Google revealed a new pair of wireless Pixel Buds at its fall hardware event in New York.
Just like many other pairs of wireless headphones, the buds come in a tiny charging case that Google says allows for 24 hours of battery life. The headphones themselves last for 5 hours. The buds are also water and sweat resistant.
The new Pixel Buds come in a few colours, including ‘Clearly White,’ ‘Oh So Orange,’ ‘Quite Mint’ and ‘Almost Black.’
The buds seem to be taking the overall design of the previous generation of the earbuds but making it smaller and more subtle. Google made a big deal about how they sit flush in your ears and don’t protrude out like other options like Microsoft’s upcoming Surface Earbuds.

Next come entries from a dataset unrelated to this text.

/-! ### Single commands against the spec's words -/

/-- R104. -/
theorem test_write_enable : (match exec (.writeEnable 1000) (withHead .writeEnable [] run0) with
    | .next u => u.dir.wel && u.feed.results = [⟨0x30, .done, []⟩]
    | _ => false) = true := by decide +kernel
/-- R103: no write-enable latch. -/
theorem test_refused_wel : (match exec (.setLock 1000 true) (withHead .setLock [2] run0) with
    | .next u => u.dir.sessionLock = false && u.feed.results = [⟨0x34, .refusedWel, []⟩]
    | _ => false) = true := by decide +kernel
/-- R190: a newer batch opens as next. -/
theorem test_open_batch : (match exec (.openBatch 1000)
      { withHead .openBatch [0x01, 0x9B, 0x00, 0x14] run0 with trunk := { run0.trunk with feedGrant := true } } with
    | .next u => u.nextBatch = some 411 && u.feed.results = [⟨0x10, .done, []⟩]
    | _ => false) = true := by decide +kernel
/-- R149, R150: a FLIP for the next batch begins a hold of 3 s and 750 ms. -/
theorem test_flip_hold : (match exec (.flipFrame 2000 7 411 false) (hearing two) with
    | .next u => u.flip.hold = some ⟨3002000, 752000⟩
    | _ => false) = true := by decide +kernel
/-- R30: a STOP for the live batch drops nothing. -/
theorem test_stop_live : (match exec (.stopFrame 2000 7 410) (hearing two) with
    | .next u => u.liveBatch = some 410 && u.nextBatch = some 411
    | _ => false) = true := by decide +kernel
/-- R29: a record of the next batch is programmed and STORED. -/
theorem test_price_stored : (match exec (.priceFrame 2000 7 411 false [rec7]) (hearing two) with
    | .next u => u.bankA.mark 7 = some .stored && u.flash.queue.length = 1
    | _ => false) = true := by decide +kernel
/-- R140, R141: a SWAP that ends DONE. -/
theorem test_swap_done : (match exec (.swapSessionEnd 2000 0 .done)
      (inJob .swap (withEntry 0 { entry12 .preloaded with pending := some ⟨411, 7, none⟩ } two)) with
    | .next u => (u.entry 0).state = .swapping && (u.entry 0).refreshStart = some 2000
    | _ => false) = true := by decide +kernel
/-- R124: a LOOP_ON refused by its address leaves the rail DEGRADED. -/
theorem test_proving_degraded : (match exec (.provingSessionEnd 2000 0 .addressRefused [])
      ((run0.setRail 0 { Rail.reset true with enabled := true, proving := some ⟨.unproven, 0, 0⟩ }).setActivity 0
        (.session 0 (.job .prove) 0 none)) with
    | .next u => (u.rail 0).state = .degraded
    | _ => false) = true := by decide +kernel
/-- R53: the isolation timer. -/
theorem test_isolation : (match exec (.isolationTimerExpiry 60000000)
      { run0 with trunk := { run0.trunk with isolationAt := some 60000000 } } with
    | .next u => u.trunk.isolated && u.alerts.isolated
    | _ => false) = true := by decide +kernel
/-- R21, section 2.2: an erase leaves every byte of its sector erased and no other. -/
theorem test_sector_erase : (match exec (.sectorEraseComplete 2000)
      { run0 with mem := [(4095, 0), (4096, 0)], flash := { run0.flash with erase := some ⟨.sector .a 1, .running 2000⟩ } } with
    | .next u => u.mem = [(4095, 0)]
    | _ => false) = true := by decide +kernel
/-- R178: 20 s of WAIT_RELEASE. -/
theorem test_wait_release : (match exec (.waitReleaseTimeout 21000000)
      { run0 with adopt := { run0.adopt with waitUntil := some 20001000, trigger := some 32 } } with
    | .next u => u.adopt.home[0] = .taking (some 21005000)
    | _ => false) = true := by decide +kernel

/-- R96, R135: the page a PRELOAD opened with is sent on though its bank is retired meanwhile. -/
theorem test_preload_keeps_its_page :
    let s := withRail 0 .proven [Job.make .preload 0 none] (withEntry 0
      { entry12 .staged with pending := some ⟨411, 7, none⟩ }
      { two with bankA := { nextBank 9 with marks := [(7, .unstored)] }, unstored := [⟨.a, 7, rec7⟩] })
    let u := retireBank .a (railsSettle s)
    u.record 411 7 = none ∧ (engineSends u 0).map (fun x => x.writes.length) = some 32 := by decide +kernel
/-- R25: sector 0 of a bank whose header is WRITTEN has been erased: T goes into count place 0. -/
theorem test_count_place_after_erase :
    (mergeCount 12 (sectorErased .a 0 { two with bankA := { nextBank 9 with placesUsed := [0, 1] } })).flash.queue
      = [.countPlace .a 0 12] := by decide +kernel
/-- R21, R24: the RETIRED mark goes into sector 0, clean before: it is to be erased. -/
theorem test_retired_mark_soils : let u := logStop 411 two
    u.flash.queue = [.mark .a true] ∧ u.bankA.dirty = [0] ∧ u.bankA.eraseList = [0] := by decide +kernel
/-- R21, R30: a mark of the batch before, asked for during the erase of sector 0, has it erased again
before the header of the next batch. -/
theorem test_sector_erased_again : let u := sectorErased .a 0 (logOpen 412 5 two)
    (u.bankA.header, u.bankA.eraseList, u.bankA.dirty, u.flash.queue) = (some .waiting, [0], [0], [.mark .a true]) := by
  decide +kernel
/-- R91, R111: the article of a place stands on its entry from the start of SCAN. -/
theorem test_load_at_start : (match exec (.powerOn 0 ⟨31, 32, true, 0⟩)
      { State.reset with dirFlash := [(0, .article 12)], lockFlash := [(0, .mode .pin)] } with
    | .next u => u.phase = .scan && (u.entry 0).article = some 12 && u.dir.storedMode = .pin
    | _ => false) = true := by decide +kernel
/-- R203: RESET_N falls without a supply: the power-on that follows loads nothing, and SCAN begins at the
rise, with the straps sampled then. -/
theorem test_reset_held_through_power_on : (match exec (.resetNFall 0)
      { State.reset with power := .off, dirFlash := [(0, .article 12)] } with
    | .next s => match exec (.powerOn 1 Straps.low) s with
      | .next u => match exec (.resetNRise 2 ⟨31, 32, true, 0⟩) u with
        | .next v => u.power = .held && (u.entry 0).article.isNone && v.power = .on && v.straps.stn = 31
            && (v.entry 0).article = some 12
        | _ => false
      | _ => false
    | _ => false) = true := by decide +kernel
/-- R180: the words of READ_ENTRY for slot 326 clocked in, and 3 bits after a fall of FSEL_N in between. -/
theorem test_clocked_words : (PortClock.idle.run
      ((.selectFall :: clocked [true, false, true]) ++ .selectFall :: clocked (bitsOf [0x21, 0x02, 0x01, 0x46]))).command
        0 .selectRise = some (.transactionEnd 0 32 [0x21, 0x02, 0x01, 0x46]) := by decide +kernel
/-- R180, R189: the empty form from its result length on, most significant bit first. -/
theorem test_empty_form_bits :
    let s := { run0 with fselLow := true, feed := { run0.feed with txn := some .empty } }
    (List.range 24).map (fun n => s.fdoBit (16 + n)) = (bitsOf [0x02, 0x40, 0xFF]).map some := by decide +kernel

The new Pixel Buds also support “Ok Google,” and will stay connected to a phone from up to three rooms away. Google says outside they’ll work from about a football field away. This means that the devices have instant access to the Google Assistant, so the tech giant is hoping that they’ll help users interact with their phones less since they can use their voice to talk to the headphones.
Google also highlighted the sound quality of the headphones and said they dynamically adjust the volume to stay consistent no matter how loud or quiet the ambient sound is where you are.The tech powerhouse also highlighted that the new Pixel Buds are good for making calls. It says they have two beam-forming microphones in each earbud to make sure that the wearer’s voice is captured and clear when they’re on the phone. There is even a voice accelerometer that’s meant to detect speech through the vibrations of your jawbone, according to the Pixel Buds release blog post.
Like many other wireless headsets, the Pixel Buds feature rudimentary touch functionality. A single tap is for play/pause controls and a swipe for volume adjustments.
The headphones start at $179 USD (about $236 CAD) and are slated to launch in the spring of 2020. However, it seems like they might launch in the U.S. first. It’s unclear how much the Pixel Buds will cost in Canada.